Action item: The reply must consist of the entire listing, reproduced exactly.

[[ Records provided, beginning ]]

-- ==== Sys2Proof/Machine/Mem.lean ====
section
/-! DEFINITION. Finite maps, bytes of memory, where things stand in the package (spec 01), the table walk (09 R170 to
R173), fault records and the fault ring (09 R176 to R178, R407), and context faults (04 R85). -/

namespace Sys2Proof.Machine

/-! ## Finite maps, keys rising -/

def AMap.get? {α : Type} : AMap α → Nat → Option α
  | [], _ => none
  | p :: m, k => if p.1 = k then some p.2 else AMap.get? m k

def AMap.set {α : Type} (k : Nat) (v : α) : AMap α → AMap α
  | [] => [(k, v)]
  | p :: m => if p.1 = k then (k, v) :: m else if k < p.1 then (k, v) :: p :: m else p :: AMap.set k v m

def AMap.erase {α : Type} (k : Nat) (m : AMap α) : AMap α := m.filter fun p => p.1 != k

def AMap.getD {α : Type} (m : AMap α) (k : Nat) (d : α) : α := (m.get? k).getD d

/-- The entry at k changed, if there is one. -/
def AMap.modify {α : Type} (k : Nat) (f : α → α) (m : AMap α) : AMap α :=
  m.map fun p => if p.1 = k then (p.1, f p.2) else p

/-- Every entry changed, each knowing its key. -/
def AMap.mapVals {α : Type} (f : Nat → α → α) (m : AMap α) : AMap α := m.map fun p => (p.1, f p.1 p.2)

def AMap.putAll {α : Type} (m l : AMap α) : AMap α := l.foldl (fun m p => m.set p.1 p.2) m

/-- A list indexed from 0, with one element replaced; it grows with `d` where it is too short. -/
def setAt {α : Type} (d : α) (n : Nat) (v : α) (l : List α) : List α :=
  if n < l.length then l.set n v else l ++ List.replicate (n - l.length) d ++ [v]

/-! ## Bytes -/

/-- The byte at a key. -/
def Memory.read (m : Memory) (k : Nat) : Byte :=
  match m with
  | [] => Memory.unlisted
  | c :: m' => if c.1 = k then c.2 else Memory.read m' k

/-- The byte at key k replaced, in canonical form. -/
def Memory.write (k : Nat) (b : Byte) : Memory → Memory
  | [] => if b = Memory.unlisted then [] else [(k, b)]
  | c :: m =>
    if c.1 < k then c :: Memory.write k b m
    else if c.1 = k then (if b = Memory.unlisted then m else (k, b) :: m)
    else if b = Memory.unlisted then c :: m else (k, b) :: c :: m

/-- n bytes from key k, little-endian (00 R4). -/
def Memory.readN (m : Memory) (k : Nat) : Nat → Nat
  | 0 => 0
  | n + 1 => (m.read k).toNat + 256 * Memory.readN m (k + 1) n

/-- n bytes of v from key k, little-endian. -/
def Memory.writeN (k v : Nat) : Nat → Memory → Memory
  | 0, m => m
  | n + 1, m => Memory.writeN (k + 1) (v / 256) n (m.write k (BitVec.ofNat 8 v))

/-- Every byte with a key in [lo, hi) forgotten. -/
def Memory.clear (lo hi : Nat) (m : Memory) : Memory := m.filter fun c => !(decide (lo ≤ c.1 ∧ c.1 < hi))

/-- Bytes of a value laid over a list of parts. -/
def Memory.writeParts (v : Nat) : List Part → Memory → Memory
  | [], m => m
  | p :: l, m => Memory.writeParts (v / 2 ^ (8 * p.len)) l (m.writeN p.key v p.len)

/-- End of the package's HBM (01 R10). -/
def hbmEnd : Nat := 1280 * 10 ^ 9

/-- Key of byte `off` of a bank. -/
def bankKey (bank off : Nat) : Nat := 2 ^ 64 + bank * 2 ^ 18 + off

/-! ## Places (01 R12, R13) -/

/-- Positions of a package. -/
def places : Nat := 384 * 2048

def coreOf (pos : Nat) : Nat := pos % places / 2048
def braidOf (pos : Nat) : Nat := pos / 32
def laneOf (pos : Nat) : Nat := pos % 32
def quarterOf (pos : Nat) : Nat := pos / 512
def dieOf (core : Nat) : Nat := core / 48

def clusterOf (core : Nat) : Nat :=
  let i := core % 48
  core / 48 * 12 + i / 8 / 2 * 4 + i % 8 / 2

def coreInCluster (core : Nat) : Nat :=
  let i := core % 48
  i / 8 % 2 * 2 + i % 2

/-- The banks that a core owns, ascending (01 R13). -/
def ownedBanks (core : Nat) : List Nat := (List.range 16).map fun i => clusterOf core * 64 + 16 * coreInCluster core + i

/-! ## Writes that some observers see before others (11 R223) -/

/-- Do two parts touch a common word? -/
def Part.meets (p q : Part) : Bool :=
  decide (p.key / 4 ≤ (q.key + q.len - 1) / 4 ∧ q.key / 4 ≤ (p.key + p.len - 1) / 4)

def meetAny (ps qs : List Part) : Bool := ps.any fun p => qs.any p.meets

/-- The byte at key k of a value laid over parts, if they cover it. -/
def partsByte (k : Nat) : List Part → Nat → Option Byte
  | [], _ => none
  | p :: l, v =>
    if p.key ≤ k ∧ k < p.key + p.len then some (BitVec.ofNat 8 (v / 2 ^ (8 * (k - p.key))))
    else partsByte k l (v / 2 ^ (8 * p.len))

[[ Records provided, end ]]

Task answer:
-- ==== Sys2Proof/Machine/Mem.lean ====
section
/-! DEFINITION. Finite maps, bytes of memory, where things stand in the package (spec 01), the table walk (09 R170 to
R173), fault records and the fault ring (09 R176 to R178, R407), and context faults (04 R85). -/

namespace Sys2Proof.Machine

/-! ## Finite maps, keys rising -/

def AMap.get? {α : Type} : AMap α → Nat → Option α
  | [], _ => none
  | p :: m, k => if p.1 = k then some p.2 else AMap.get? m k

def AMap.set {α : Type} (k : Nat) (v : α) : AMap α → AMap α
  | [] => [(k, v)]
  | p :: m => if p.1 = k then (k, v) :: m else if k < p.1 then (k, v) :: p :: m else p :: AMap.set k v m

def AMap.erase {α : Type} (k : Nat) (m : AMap α) : AMap α := m.filter fun p => p.1 != k

def AMap.getD {α : Type} (m : AMap α) (k : Nat) (d : α) : α := (m.get? k).getD d

/-- The entry at k changed, if there is one. -/
def AMap.modify {α : Type} (k : Nat) (f : α → α) (m : AMap α) : AMap α :=
  m.map fun p => if p.1 = k then (p.1, f p.2) else p

/-- Every entry changed, each knowing its key. -/
def AMap.mapVals {α : Type} (f : Nat → α → α) (m : AMap α) : AMap α := m.map fun p => (p.1, f p.1 p.2)

def AMap.putAll {α : Type} (m l : AMap α) : AMap α := l.foldl (fun m p => m.set p.1 p.2) m

/-- A list indexed from 0, with one element replaced; it grows with `d` where it is too short. -/
def setAt {α : Type} (d : α) (n : Nat) (v : α) (l : List α) : List α :=
  if n < l.length then l.set n v else l ++ List.replicate (n - l.length) d ++ [v]

/-! ## Bytes -/

/-- The byte at a key. -/
def Memory.read (m : Memory) (k : Nat) : Byte :=
  match m with
  | [] => Memory.unlisted
  | c :: m' => if c.1 = k then c.2 else Memory.read m' k

/-- The byte at key k replaced, in canonical form. -/
def Memory.write (k : Nat) (b : Byte) : Memory → Memory
  | [] => if b = Memory.unlisted then [] else [(k, b)]
  | c :: m =>
    if c.1 < k then c :: Memory.write k b m
    else if c.1 = k then (if b = Memory.unlisted then m else (k, b) :: m)
    else if b = Memory.unlisted then c :: m else (k, b) :: c :: m

/-- n bytes from key k, little-endian (00 R4). -/
def Memory.readN (m : Memory) (k : Nat) : Nat → Nat
  | 0 => 0
  | n + 1 => (m.read k).toNat + 256 * Memory.readN m (k + 1) n

/-- n bytes of v from key k, little-endian. -/
def Memory.writeN (k v : Nat) : Nat → Memory → Memory
  | 0, m => m
  | n + 1, m => Memory.writeN (k + 1) (v / 256) n (m.write k (BitVec.ofNat 8 v))

/-- Every byte with a key in [lo, hi) forgotten. -/
def Memory.clear (lo hi : Nat) (m : Memory) : Memory := m.filter fun c => !(decide (lo ≤ c.1 ∧ c.1 < hi))

/-- Bytes of a value laid over a list of parts. -/
def Memory.writeParts (v : Nat) : List Part → Memory → Memory
  | [], m => m
  | p :: l, m => Memory.writeParts (v / 2 ^ (8 * p.len)) l (m.writeN p.key v p.len)

/-- End of the package's HBM (01 R10). -/
def hbmEnd : Nat := 1280 * 10 ^ 9

/-- Key of byte `off` of a bank. -/
def bankKey (bank off : Nat) : Nat := 2 ^ 64 + bank * 2 ^ 18 + off

/-! ## Places (01 R12, R13) -/

/-- Positions of a package. -/
def places : Nat := 384 * 2048

def coreOf (pos : Nat) : Nat := pos % places / 2048
def braidOf (pos : Nat) : Nat := pos / 32
def laneOf (pos : Nat) : Nat := pos % 32
def quarterOf (pos : Nat) : Nat := pos / 512
def dieOf (core : Nat) : Nat := core / 48

def clusterOf (core : Nat) : Nat :=
  let i := core % 48
  core / 48 * 12 + i / 8 / 2 * 4 + i % 8 / 2

def coreInCluster (core : Nat) : Nat :=
  let i := core % 48
  i / 8 % 2 * 2 + i % 2

/-- The banks that a core owns, ascending (01 R13). -/
def ownedBanks (core : Nat) : List Nat := (List.range 16).map fun i => clusterOf core * 64 + 16 * coreInCluster core + i

/-! ## Writes that some observers see before others (11 R223) -/

/-- Do two parts touch a common word? -/
def Part.meets (p q : Part) : Bool :=
  decide (p.key / 4 ≤ (q.key + q.len - 1) / 4 ∧ q.key / 4 ≤ (p.key + p.len - 1) / 4)

def meetAny (ps qs : List Part) : Bool := ps.any fun p => qs.any p.meets

/-- The byte at key k of a value laid over parts, if they cover it. -/
def partsByte (k : Nat) : List Part → Nat → Option Byte
  | [], _ => none
  | p :: l, v =>
    if p.key ≤ k ∧ k < p.key + p.len then some (BitVec.ofNat 8 (v / 2 ^ (8 * (k - p.key))))
    else partsByte k l (v / 2 ^ (8 * p.len))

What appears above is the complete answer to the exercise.